**YOUR GOAL:**
Could you copy out every line of the data where the word "List" occurs?

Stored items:

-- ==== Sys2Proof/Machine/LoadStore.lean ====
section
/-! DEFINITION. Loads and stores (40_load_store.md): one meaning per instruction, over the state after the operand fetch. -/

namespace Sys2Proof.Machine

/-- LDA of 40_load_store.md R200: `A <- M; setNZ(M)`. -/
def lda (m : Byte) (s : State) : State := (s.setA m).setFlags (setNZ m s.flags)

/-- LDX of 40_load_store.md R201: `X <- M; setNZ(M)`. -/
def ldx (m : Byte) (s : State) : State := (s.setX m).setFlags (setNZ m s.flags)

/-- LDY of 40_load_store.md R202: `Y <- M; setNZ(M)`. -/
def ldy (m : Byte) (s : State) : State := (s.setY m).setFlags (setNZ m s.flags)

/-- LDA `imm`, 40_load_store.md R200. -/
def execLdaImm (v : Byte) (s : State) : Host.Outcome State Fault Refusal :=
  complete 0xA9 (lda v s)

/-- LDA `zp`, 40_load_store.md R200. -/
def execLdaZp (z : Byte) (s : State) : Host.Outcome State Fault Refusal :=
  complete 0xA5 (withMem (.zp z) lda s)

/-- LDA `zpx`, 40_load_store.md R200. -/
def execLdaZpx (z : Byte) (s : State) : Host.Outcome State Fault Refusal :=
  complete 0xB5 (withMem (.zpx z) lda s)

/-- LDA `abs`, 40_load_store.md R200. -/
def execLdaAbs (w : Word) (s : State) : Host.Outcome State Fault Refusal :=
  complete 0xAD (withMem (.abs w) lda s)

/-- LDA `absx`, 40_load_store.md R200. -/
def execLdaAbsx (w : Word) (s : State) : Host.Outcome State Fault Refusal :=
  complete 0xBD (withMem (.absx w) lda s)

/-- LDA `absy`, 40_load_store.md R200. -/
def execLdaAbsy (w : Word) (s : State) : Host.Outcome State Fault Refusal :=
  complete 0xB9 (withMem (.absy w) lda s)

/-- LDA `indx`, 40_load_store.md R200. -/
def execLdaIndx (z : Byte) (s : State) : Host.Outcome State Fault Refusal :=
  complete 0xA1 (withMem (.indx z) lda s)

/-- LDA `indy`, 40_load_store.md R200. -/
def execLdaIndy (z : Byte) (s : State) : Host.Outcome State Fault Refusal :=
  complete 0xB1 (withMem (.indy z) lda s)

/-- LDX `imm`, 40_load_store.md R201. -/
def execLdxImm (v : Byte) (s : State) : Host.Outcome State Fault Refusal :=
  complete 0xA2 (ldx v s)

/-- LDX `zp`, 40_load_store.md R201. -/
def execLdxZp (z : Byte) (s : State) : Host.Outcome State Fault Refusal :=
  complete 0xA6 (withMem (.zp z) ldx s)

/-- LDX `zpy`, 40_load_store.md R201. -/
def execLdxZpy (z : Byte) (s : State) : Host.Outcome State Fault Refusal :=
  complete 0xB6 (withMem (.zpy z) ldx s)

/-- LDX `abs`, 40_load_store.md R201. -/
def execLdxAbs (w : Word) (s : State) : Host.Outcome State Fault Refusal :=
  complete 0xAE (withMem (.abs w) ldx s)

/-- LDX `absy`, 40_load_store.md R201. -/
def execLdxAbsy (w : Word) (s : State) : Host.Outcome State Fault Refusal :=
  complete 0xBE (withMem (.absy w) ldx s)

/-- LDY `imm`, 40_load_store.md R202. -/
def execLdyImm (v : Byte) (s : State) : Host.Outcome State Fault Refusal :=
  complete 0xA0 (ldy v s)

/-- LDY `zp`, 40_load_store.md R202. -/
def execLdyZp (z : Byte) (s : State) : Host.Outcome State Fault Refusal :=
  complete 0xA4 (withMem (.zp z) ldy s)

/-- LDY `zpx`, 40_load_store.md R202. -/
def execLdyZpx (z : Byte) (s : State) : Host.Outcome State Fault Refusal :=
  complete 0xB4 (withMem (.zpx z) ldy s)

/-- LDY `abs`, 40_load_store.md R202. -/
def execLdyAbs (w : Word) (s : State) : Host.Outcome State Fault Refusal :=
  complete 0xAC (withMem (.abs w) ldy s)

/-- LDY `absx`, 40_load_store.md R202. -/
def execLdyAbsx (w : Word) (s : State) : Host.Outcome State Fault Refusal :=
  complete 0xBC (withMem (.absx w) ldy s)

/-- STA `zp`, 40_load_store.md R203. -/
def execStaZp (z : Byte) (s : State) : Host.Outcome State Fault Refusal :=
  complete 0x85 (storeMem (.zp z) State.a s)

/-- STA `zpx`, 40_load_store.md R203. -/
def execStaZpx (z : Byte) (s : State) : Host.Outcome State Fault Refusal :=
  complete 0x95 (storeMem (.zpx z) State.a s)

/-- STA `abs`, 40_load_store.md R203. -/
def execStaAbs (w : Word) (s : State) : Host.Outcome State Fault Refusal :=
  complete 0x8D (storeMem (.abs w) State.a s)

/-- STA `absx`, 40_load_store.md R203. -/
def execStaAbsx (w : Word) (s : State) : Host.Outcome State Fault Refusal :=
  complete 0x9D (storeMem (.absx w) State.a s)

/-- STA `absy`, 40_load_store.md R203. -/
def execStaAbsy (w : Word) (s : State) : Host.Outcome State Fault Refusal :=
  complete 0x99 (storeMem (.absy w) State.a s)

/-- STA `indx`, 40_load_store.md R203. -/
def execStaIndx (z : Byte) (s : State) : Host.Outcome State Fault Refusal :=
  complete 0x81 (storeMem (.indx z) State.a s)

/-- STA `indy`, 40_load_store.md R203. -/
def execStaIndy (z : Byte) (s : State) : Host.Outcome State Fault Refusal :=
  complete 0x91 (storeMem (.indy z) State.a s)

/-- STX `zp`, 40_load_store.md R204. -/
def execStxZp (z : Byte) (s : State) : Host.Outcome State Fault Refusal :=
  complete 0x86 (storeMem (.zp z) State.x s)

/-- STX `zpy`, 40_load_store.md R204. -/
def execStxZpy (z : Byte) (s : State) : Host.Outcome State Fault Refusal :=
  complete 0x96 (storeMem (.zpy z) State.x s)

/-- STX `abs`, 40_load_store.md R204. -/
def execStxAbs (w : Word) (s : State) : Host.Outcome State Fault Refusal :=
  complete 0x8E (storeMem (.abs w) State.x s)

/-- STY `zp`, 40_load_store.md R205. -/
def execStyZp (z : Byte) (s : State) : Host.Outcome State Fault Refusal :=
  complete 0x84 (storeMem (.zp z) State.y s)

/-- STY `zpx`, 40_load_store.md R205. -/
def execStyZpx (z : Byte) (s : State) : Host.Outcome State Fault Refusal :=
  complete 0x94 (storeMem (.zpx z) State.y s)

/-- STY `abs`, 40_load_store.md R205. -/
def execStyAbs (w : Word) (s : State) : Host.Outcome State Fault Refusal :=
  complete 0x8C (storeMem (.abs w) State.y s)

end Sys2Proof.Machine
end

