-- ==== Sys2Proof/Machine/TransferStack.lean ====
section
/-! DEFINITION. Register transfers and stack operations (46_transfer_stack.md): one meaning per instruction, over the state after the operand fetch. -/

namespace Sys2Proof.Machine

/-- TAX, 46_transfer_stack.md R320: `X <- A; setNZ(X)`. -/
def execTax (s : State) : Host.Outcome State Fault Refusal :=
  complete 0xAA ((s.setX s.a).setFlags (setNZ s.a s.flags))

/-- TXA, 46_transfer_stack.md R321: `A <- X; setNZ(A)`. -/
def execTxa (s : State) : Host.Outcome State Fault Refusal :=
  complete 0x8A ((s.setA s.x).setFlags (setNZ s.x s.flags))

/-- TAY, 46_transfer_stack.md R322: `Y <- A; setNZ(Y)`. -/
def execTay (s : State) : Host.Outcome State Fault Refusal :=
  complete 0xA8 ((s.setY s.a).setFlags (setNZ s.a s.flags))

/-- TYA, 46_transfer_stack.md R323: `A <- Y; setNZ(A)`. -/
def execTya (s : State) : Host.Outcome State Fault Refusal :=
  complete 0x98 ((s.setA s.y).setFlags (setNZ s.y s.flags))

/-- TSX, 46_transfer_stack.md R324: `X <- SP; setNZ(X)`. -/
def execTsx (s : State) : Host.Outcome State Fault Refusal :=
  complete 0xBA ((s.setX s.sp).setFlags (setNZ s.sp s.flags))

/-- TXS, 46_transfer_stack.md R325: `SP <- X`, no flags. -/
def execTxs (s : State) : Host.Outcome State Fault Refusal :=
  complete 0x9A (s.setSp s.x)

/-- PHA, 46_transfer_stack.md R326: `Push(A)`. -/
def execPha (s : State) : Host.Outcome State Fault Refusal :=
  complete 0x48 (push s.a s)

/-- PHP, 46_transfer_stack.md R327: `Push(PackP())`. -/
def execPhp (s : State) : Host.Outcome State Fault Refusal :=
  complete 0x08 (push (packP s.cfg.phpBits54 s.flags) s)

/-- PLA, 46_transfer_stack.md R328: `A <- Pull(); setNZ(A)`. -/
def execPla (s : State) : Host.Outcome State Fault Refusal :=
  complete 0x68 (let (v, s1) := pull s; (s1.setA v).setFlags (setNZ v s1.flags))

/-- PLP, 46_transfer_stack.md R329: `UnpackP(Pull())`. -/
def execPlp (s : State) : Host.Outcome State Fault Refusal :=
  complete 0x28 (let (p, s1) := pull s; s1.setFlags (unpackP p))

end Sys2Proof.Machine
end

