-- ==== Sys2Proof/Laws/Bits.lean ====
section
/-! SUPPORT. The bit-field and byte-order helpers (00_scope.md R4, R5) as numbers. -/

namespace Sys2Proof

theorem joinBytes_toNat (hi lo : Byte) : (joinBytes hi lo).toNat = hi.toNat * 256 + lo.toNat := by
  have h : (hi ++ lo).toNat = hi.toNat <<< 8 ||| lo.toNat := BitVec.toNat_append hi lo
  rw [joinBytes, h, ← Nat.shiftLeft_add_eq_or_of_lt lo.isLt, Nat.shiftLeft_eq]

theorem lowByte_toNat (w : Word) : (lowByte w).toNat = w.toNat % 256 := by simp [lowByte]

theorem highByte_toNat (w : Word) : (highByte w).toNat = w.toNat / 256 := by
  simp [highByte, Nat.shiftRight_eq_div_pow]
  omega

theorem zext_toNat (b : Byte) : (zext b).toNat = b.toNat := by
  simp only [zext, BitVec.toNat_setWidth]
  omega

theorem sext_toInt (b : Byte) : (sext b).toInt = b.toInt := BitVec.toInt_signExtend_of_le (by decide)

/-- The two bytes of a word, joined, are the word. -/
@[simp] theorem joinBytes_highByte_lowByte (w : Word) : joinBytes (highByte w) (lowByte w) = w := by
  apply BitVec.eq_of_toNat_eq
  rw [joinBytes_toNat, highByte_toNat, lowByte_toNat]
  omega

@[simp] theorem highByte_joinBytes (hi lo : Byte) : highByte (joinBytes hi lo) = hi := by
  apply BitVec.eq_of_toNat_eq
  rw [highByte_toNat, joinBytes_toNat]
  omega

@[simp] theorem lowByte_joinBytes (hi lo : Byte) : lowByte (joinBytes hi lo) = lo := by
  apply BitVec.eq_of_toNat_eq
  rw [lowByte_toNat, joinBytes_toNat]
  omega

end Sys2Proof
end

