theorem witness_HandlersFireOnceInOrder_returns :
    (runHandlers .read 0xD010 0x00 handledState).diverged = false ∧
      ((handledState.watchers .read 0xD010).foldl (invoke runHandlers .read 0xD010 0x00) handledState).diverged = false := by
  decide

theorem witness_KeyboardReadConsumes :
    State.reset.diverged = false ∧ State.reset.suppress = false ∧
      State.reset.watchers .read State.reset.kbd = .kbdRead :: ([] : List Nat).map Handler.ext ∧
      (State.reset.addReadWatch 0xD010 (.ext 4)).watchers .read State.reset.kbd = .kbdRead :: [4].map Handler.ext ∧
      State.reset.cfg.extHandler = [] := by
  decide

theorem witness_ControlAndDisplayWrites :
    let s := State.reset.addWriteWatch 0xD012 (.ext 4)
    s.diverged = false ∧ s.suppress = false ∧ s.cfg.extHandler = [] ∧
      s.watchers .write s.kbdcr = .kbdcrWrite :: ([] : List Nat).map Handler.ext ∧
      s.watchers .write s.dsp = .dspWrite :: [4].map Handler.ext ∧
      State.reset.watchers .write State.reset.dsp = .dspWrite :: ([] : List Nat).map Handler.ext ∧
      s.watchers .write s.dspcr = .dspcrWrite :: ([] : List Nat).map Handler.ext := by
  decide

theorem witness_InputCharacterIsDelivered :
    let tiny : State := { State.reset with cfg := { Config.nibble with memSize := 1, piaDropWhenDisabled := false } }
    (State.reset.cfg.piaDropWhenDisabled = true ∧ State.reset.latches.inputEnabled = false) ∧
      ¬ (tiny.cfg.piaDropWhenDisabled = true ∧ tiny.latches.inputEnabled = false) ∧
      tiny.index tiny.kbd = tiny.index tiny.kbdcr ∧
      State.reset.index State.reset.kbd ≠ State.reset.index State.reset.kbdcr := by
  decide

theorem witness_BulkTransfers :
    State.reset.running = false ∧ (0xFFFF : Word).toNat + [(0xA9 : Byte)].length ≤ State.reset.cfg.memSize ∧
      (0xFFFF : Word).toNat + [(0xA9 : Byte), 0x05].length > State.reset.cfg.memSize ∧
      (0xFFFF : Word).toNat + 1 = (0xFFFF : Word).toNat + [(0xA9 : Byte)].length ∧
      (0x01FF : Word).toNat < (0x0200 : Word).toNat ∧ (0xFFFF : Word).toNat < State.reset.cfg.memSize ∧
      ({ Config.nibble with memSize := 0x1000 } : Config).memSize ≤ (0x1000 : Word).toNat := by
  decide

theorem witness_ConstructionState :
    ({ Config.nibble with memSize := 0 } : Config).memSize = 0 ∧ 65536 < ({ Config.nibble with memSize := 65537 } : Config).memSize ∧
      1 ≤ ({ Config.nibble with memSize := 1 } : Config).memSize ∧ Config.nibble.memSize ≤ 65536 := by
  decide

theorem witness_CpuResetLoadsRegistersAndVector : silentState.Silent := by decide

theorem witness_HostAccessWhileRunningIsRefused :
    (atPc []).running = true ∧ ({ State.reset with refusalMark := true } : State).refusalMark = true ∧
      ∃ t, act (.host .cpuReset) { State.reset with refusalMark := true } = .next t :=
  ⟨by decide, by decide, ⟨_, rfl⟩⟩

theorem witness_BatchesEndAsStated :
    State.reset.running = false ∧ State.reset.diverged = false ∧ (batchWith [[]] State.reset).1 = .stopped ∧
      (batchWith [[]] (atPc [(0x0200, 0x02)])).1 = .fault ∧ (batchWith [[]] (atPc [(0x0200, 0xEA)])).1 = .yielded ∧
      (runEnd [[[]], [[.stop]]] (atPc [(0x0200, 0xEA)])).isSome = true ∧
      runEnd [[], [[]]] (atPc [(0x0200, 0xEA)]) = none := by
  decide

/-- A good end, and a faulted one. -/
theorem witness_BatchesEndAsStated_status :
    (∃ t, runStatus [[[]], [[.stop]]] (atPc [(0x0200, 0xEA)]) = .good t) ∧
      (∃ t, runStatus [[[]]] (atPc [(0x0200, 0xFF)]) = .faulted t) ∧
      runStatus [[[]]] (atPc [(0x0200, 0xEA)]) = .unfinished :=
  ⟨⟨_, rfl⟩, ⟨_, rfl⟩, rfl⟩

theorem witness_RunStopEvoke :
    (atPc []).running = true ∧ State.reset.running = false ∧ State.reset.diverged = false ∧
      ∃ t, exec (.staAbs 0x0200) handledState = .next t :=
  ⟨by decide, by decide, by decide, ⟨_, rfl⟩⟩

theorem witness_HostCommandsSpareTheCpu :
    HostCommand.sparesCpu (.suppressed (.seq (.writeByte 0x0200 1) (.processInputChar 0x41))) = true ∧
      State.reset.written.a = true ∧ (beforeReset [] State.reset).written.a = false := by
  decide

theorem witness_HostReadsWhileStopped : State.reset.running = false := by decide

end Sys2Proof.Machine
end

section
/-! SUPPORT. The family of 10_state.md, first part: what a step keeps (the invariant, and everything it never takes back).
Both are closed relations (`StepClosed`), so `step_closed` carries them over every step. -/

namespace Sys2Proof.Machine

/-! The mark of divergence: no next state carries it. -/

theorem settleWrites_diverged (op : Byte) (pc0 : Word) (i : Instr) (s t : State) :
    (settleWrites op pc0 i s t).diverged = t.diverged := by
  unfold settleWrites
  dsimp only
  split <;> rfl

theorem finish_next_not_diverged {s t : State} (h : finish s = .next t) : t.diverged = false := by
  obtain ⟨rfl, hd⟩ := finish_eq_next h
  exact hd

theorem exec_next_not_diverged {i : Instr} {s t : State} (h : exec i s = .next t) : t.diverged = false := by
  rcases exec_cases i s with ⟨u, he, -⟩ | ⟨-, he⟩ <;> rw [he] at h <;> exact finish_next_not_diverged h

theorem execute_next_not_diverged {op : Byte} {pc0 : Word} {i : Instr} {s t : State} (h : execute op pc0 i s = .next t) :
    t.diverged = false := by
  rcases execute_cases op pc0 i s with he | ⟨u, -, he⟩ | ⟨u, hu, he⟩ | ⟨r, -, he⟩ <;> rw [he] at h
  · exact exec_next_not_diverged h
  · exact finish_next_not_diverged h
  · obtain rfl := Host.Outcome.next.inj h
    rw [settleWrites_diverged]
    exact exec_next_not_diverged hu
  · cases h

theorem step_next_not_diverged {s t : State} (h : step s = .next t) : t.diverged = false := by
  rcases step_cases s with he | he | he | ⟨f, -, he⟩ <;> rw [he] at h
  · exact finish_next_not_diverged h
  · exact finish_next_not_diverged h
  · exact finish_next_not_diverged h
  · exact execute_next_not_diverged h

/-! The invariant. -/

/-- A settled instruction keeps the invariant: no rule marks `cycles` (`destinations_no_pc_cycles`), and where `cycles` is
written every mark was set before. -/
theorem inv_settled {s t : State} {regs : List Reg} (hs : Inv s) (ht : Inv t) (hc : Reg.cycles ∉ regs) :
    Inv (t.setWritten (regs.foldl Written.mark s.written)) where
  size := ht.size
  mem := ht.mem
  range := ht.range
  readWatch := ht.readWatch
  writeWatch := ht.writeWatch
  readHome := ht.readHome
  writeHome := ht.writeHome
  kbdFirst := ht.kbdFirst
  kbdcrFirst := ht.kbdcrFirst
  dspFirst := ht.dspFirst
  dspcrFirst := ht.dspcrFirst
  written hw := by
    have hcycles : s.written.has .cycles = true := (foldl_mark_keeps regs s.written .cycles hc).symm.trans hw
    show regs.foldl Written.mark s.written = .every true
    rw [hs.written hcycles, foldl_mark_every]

**OUTPUT BELOW:**
      State.reset.watchers .read State.reset.kbd = .kbdRead :: ([] : List Nat).map Handler.ext ∧
      s.watchers .write s.kbdcr = .kbdcrWrite :: ([] : List Nat).map Handler.ext ∧
      State.reset.watchers .write State.reset.dsp = .dspWrite :: ([] : List Nat).map Handler.ext ∧
      s.watchers .write s.dspcr = .dspcrWrite :: ([] : List Nat).map Handler.ext := by
theorem inv_settled {s t : State} {regs : List Reg} (hs : Inv s) (ht : Inv t) (hc : Reg.cycles ∉ regs) :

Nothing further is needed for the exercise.